You are further advised that this response, your request, and related
backup documents are public records under Chapter 119, F.S., and are subject
to disclosure to the public under the conditions of s. 213.22, F.S. Confidential
information must be deleted before public disclosure. In an effort to
protect confidentiality, we request you provide the undersigned with an
edited copy of your request for Technical Assistance Advisement, the backup
material and this response, deleting names, addresses, and any other details
which might lead to identification of the taxpayer. Your response should
be received by the Department within 10 days of the date of this letter.
Sincerely,
Sara D. Faulkenberry Senior Tax Specialist Technical Assistance and Dispute
Resolution
Control # 138259
End Notes:
1 The issue addressed in TAA 09A-045 involved whether the contract between a utility company and a management company created a taxable license to use real property. Taxpayer cites a statement made in the TAA to the effect that “[a] management agreement is typically in the nature of an employment contract, under which the [m]anager would be considered as in the nature of an agent or employee….” However, Taxpayer also states that the contractual intent of the parties governs. Therefore, the proper focus of this TAA should be on the specific facts at issue and not a general statement as to what is “typical.” Since the facts of the 2009 TAA are so far removed from those found here, the holding of the 2009 TAA can have no bearing here.
2 The Cantor case has been cited and discussed dozens of times by other Florida courts.

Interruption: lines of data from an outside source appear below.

/-- One power domain (R476, R477, Table 18.11). -/
structure Dom where
  /-- The state last completed. -/
  cur      : Pwr
  /-- The target of the transition in progress, or the present state. -/
  target   : Pwr
  /-- The latest accepted request. -/
  latest   : Pwr
  /-- The recorded request. -/
  recorded : Option Pwr
  /-- The Bureau made it. -/
  byBureau : Bool
  busy     : Bool
  /-- The domain runs on FIO (R28). -/
  fio      : Bool
  /-- Duration of the last transition, ns. -/
  lastNs   : Nat
  /-- The device time at which the transition in progress was accepted. -/
  since    : Nat
  deriving DecidableEq, Repr

/-- A domain after reset: in RUN on the divided root clocks, as PG_PWR and DOM_STATUS read after reset (Tables 15.5, 18.11). -/
def Dom.reset : Dom := ⟨.run, .run, .run, none, false, false, false, 0, 0⟩

/-- The device-level power state (R480). -/
structure DevPwr where
  cur      : Pwr
  target   : Pwr
  recorded : Option Pwr
  busy     : Bool
  /-- The domains that the last device DEEP took to DEEP. -/
  took     : List Nat
  deriving DecidableEq, Repr

/-! ### Observation and debug (19_observation.md) -/

/-- The counter freeze and the snapshot it may take (R487 to R489, R494, R495). -/
structure Freeze where
  /-- A freeze is armed: T_freeze is set and has not come. -/
  armed   : Bool
  /-- Counters are frozen. -/
  inForce : Bool
  /-- A snapshot captured at T_freeze is being written. -/
  snapping : Bool
  /-- The time at which frozen counters resume, once THAW has been written. -/
  thawAt  : Option Nat
  /-- The cause of the snapshot being written (1 command, 2 HANG), the position and the sender of the HANG. -/
  snapCause : Nat
  snapUnit  : Nat
  deriving DecidableEq, Repr

/-- What the sources of the synchronisation trace hold, per source endpoint (R492): records waiting, and records lost since. -/
structure TraceBuf where
  records : List Nat
  lost    : Nat
  lastKey : Nat
  deriving DecidableEq, Repr

/-- The debug unlock and the TAP (R496 to R498). -/
structure Debug where
  /-- The instruction in force in the TAP. -/
  tapInstr : Nat
  /-- The nonce of the last challenge, while one is outstanding. -/
  nonce    : Option (BitVec 128)
  invalid  : Nat
  unlocked : Bool
  /-- Control cores halted, by position, and the Bureau as 288 (R497), each with the device time of its halt. -/
  halted   : List (Nat × Nat)
  deriving DecidableEq, Repr
/-! ### Bring-up: the flash, the health record and the pins of D_AON (17_bringup.md, 20_package.md) -/

/-- A copy of the health record in the flash (Table 17.7): masks are numbers, bit i for item i; `slices` holds the slice result words; `good` tells that
its CRC matches. -/
structure Health where
  seq        : Nat
  epoch      : Nat
  stamp      : Nat
  fuseDigest : Nat
  fwVer      : Nat
  coreDigest : Nat
  full       : Bool
  posFault   : Nat
  pcRetired  : List Nat
  lanes      : List Nat
  slices     : List Nat
  runtime    : Nat
  good       : Bool
  deriving DecidableEq, Repr

/-- What the pins, D_AON, the flash and the self-test hold. -/
structure Boot where
  /-- RESET_N and PERST_N are high. -/
  resetN   : Bool
  perstN   : Bool
  /-- The port answers configuration requests with Request Retry Status (R388). -/
  crs      : Bool
  /-- ALERT_N is driven low. -/
  alert    : Bool
  /-- ALARM now, since cleared, and TRIP (Table 20.9), and the sixteen junction readings in °C. -/
  alarm    : Bool
  alarmed  : Bool
  trip     : Bool
  temps    : List Int
  /-- The device is OFF: only D_AON is powered. -/
  off      : Bool
  vddAon   : Bool
  aonEpoch : Nat
  aonCount : Nat
  aonLost  : Bool
  /-- DEV_CTRL.LEGACY, and the straps as D_AON holds them (R414, R450). -/
  legacyReq : Bool
  strapLegacy : Bool
  strapSrc : Nat
  strapSvc : Bool
  /-- The two copies of the health record. -/
  rec0     : Option Health
  rec1     : Option Health
  /-- The fault map is marked for clearing (R464). -/
  clearMark : Bool
  /-- A run-time change not yet in the record (R463), and training records not yet written (R454). -/
  recDirty : Bool
  trainDirty : Bool
  /-- Positions that failed self-test or stand in the record's fault map, those fenced at run time, and the two spares of each row
  (05_fabric.md). -/
  posFail  : Nat
  posFence : Nat
  spareSet : Nat
  /-- SLICE_RESULT by 4,096 · code + instance. -/
  slices   : SMap Word
  /-- Blocks of control-core firmware a position has received (R457), its bitmap by position, and the number of blocks. -/
  fwGot    : SMap Nat
  fwBlocks : Nat
  /-- Times a position was found lacking after the last block (R457). -/
  fwTries  : SMap Nat
  /-- Digests of the fuses and the control-core firmware of the last start. -/
  fuseDigest : Nat
  coreDigest : Nat
  /-- Subsystem IDs from the flash (R387). -/
  subsys   : Nat
  /-- The failing block of Table 15.10: FAIL_TYPE, FAIL_INST and FAIL_CODE. -/
  failInfo : Nat
  /-- KA and KM as the Bureau drew them at this boot, as a REG_KEY word (R372). -/
  hashKey  : Word
  deriving DecidableEq, Repr

/-- The spares of a part whose fuses clear no position: columns 16 and 17 of every row (the choice of the columns is the model's, log entry 39). -/
def spareColumns : Nat := (List.range 16).foldl (fun a r => a + 3 * 2 ^ (18 * r + 16)) 0

/-- After reset: RESET_N has not risen, VDD_AON is present, the flash holds no health record. -/
def Boot.reset : Boot where
  resetN := false
  perstN := false
  crs := true
  alert := false
  alarm := false
  alarmed := false
  trip := false
  temps := List.replicate 16 0
  off := false
  vddAon := true
  aonEpoch := 0
  aonCount := 0
  aonLost := false
  legacyReq := false
  strapLegacy := false
  strapSrc := 0
  strapSvc := false
  rec0 := none
  rec1 := none
  clearMark := false
  recDirty := false
  trainDirty := false
  posFail := 0
  posFence := 0
  spareSet := spareColumns
  slices := []
  fwGot := []
  fwBlocks := 0
  fwTries := []
  fuseDigest := 0
  coreDigest := 0
  subsys := 0
  failInfo := 0
  hashKey  := 0

/-! ### MSI-X and configuration space of a function (15_host.md) -/

/-- What a function holds of MSI-X (R403): whether it is enabled and masked, its table by 4 · vector + word, the vectors that are not armed, and those
whose pending bit is set. -/
structure Msix where
  enabled : Bool
  masked  : Bool
  table   : SMap Word
  fired   : List Nat
  pend    : List Nat
  deriving DecidableEq, Repr

/-- After reset every vector is armed, and MSI-X is disabled. -/
def Msix.reset : Msix := ⟨false, false, [], [], []⟩

/-- A message the port has sent: function, vector, address and data. -/
structure MsixMsg where
  fn     : Nat
  vector : Nat
  addr   : Nat
  data   : Word
  deriving DecidableEq, Repr

/-- The severity with which AER reports an error (R410). -/
inductive AerSev where
  | correctable | nonFatal | fatal
  deriving DecidableEq, Repr

/-- One error the port has reported through AER. -/
structure AerReport where
  fn  : Nat
  err : AerErr
  sev : AerSev
  deriving DecidableEq, Repr

/-- What the host programs in configuration space for the port (Table 15.1, R410), the errors that hold in each function's AER status, and the reports
sent, oldest first. -/
structure Pci where
  mps     : Nat
  mrrs    : Nat
  timeout : Nat
  ecrcGen : Bool
  ecrcCheck : Bool
  vfEnable : Bool
  numVfs  : Nat
  ari     : Bool
  fatal   : List AerErr
  status  : List (Nat × AerErr)
  reports : List AerReport
  deriving DecidableEq, Repr

/-- After a reset: 128-byte payloads, 512-byte read requests, the default timeout, ECRC and SR-IOV off, and the severities that PCI Express gives
(PRESUMED, log entry 58). -/
def Pci.reset : Pci := ⟨0, 2, 0, false, false, false, 0, false, [.malformed, .internal], [], []⟩

/-! ### The mailbox (13_placement.md) -/

/-- The statuses of mailbox commands (Table 13.7). -/
inductive MbSt where
  | ok | busy | notOwner | unsupported | badImage | refusedCapacity | refusedBandwidth | timeout | staleEpoch | faulted
  deriving DecidableEq, Repr

/-- A mailbox command (R349): the issuing function, the word written to MB_CMD, the argument registers once it has started, how far it is, and its
outcome. Phases: 0 queued, 1 running, 2 the source is frozen (Table 13.9), 3 the map is switching, 4 FWD runs out, 5 it ends with `status`. -/
structure MbCmd where
  fn     : Nat
  w      : Word
  args   : List Nat
  phase  : Nat
  status : MbSt
  d0     : Nat
  d1     : Nat
  res    : List Nat
  since  : Nat
  /-- The migrated Cabinet, its source and target position (512 its park area), and the round r_e of the switch. -/
  cab    : Nat
  src    : Nat
  dst    : Nat
  re     : Nat
  /-- What the engine brings to a REBALANCE: the rates it has observed (from, to, events per ms), and the pins it chooses per logical Cabinet. -/
  obs    : List (Nat × Nat × Nat)
  pins   : List (Nat × List Nat)
  /-- The moves still to make: logical Cabinet and target; for CONSOLIDATE, the positions still to answer. -/
  todo   : List (Nat × Nat)
  deriving DecidableEq, Repr

/-! ### Recovery (16_integrity.md) -/

/-- A recovery in progress or waiting (R438 to R444): partition, logical Cabinet, its position and the spare (512 not chosen), the detection time, the
last step of Table 16.5 reached (1 waiting, 2 fenced, 4 replay, 5 the map switches, 6 the spare has taken over), M_f and S_f as they stood at the fence,
the round r_e of the switch, the replay's journal entries still to be taken, each with its message, and the journal's entries, freed ones included, at the
fence. -/
structure Recov where
  key   : Nat
  cab   : Nat
  src   : Nat
  dst   : Nat
  td    : Nat
  step  : Nat
  mf    : Nat
  sf    : Nat
  re    : Nat
  left  : List (Nat × Nat)
  mark  : Nat
  deriving DecidableEq, Repr



/-! ### Host rings (15_host.md) -/

/-- A host ring (R404 to R408): its configuration registers, its state (0 IDLE, 1 ACTIVE, 2 ERROR), the status code and index of the failing
entry, both indices, whether a fetch is outstanding, and since when its head entry waits on FULL and whether that was raised. -/
structure Ring where
  cfg    : Word
  baseLo : Word
  baseHi : Word
  shLo   : Word
  shHi   : Word
  target : Word
  st     : Nat
  code   : Nat
  fail   : Nat
  head   : Nat
  tail   : Nat
  since  : Option Nat
  stalled : Bool
  reading : Bool
  deriving DecidableEq, Repr

/-- A ring after reset: RING_CFG.LSZ is 2 (Table 15.17). -/
def Ring.reset : Ring := ⟨0x10, 0, 0, 0, 0, 0, 0, 0, 0, 0, 0, none, false, false⟩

However, no case involved facts substantially similar to those herein. Therefore, in the interests of brevity, the Department declines to cite and analyze those cases here.
3 Taxpayer did not provide a copy of the General Conditions. All references to specific provisions are based on a sample copy obtained from the American Institute of Architect’s website.
4 Taxpayer provided a copy of a document titled “Addendum to Agreement by and between Owner and Manager,” which specifically states that “Manager is engaged by Owner as Agent for Owner to provide professional services of management of Work as defined and set forth in Agreement.” However, section 9.2.2 of the Standard Agreement provides that the Agreement and other documents incorporated by reference represent the entire agreement, and may only be amended by a written instrument signed by both parties. The addendum is not mentioned in the Standard Agreement and is not signed by either party; therefore, it cannot be considered as part of the contract.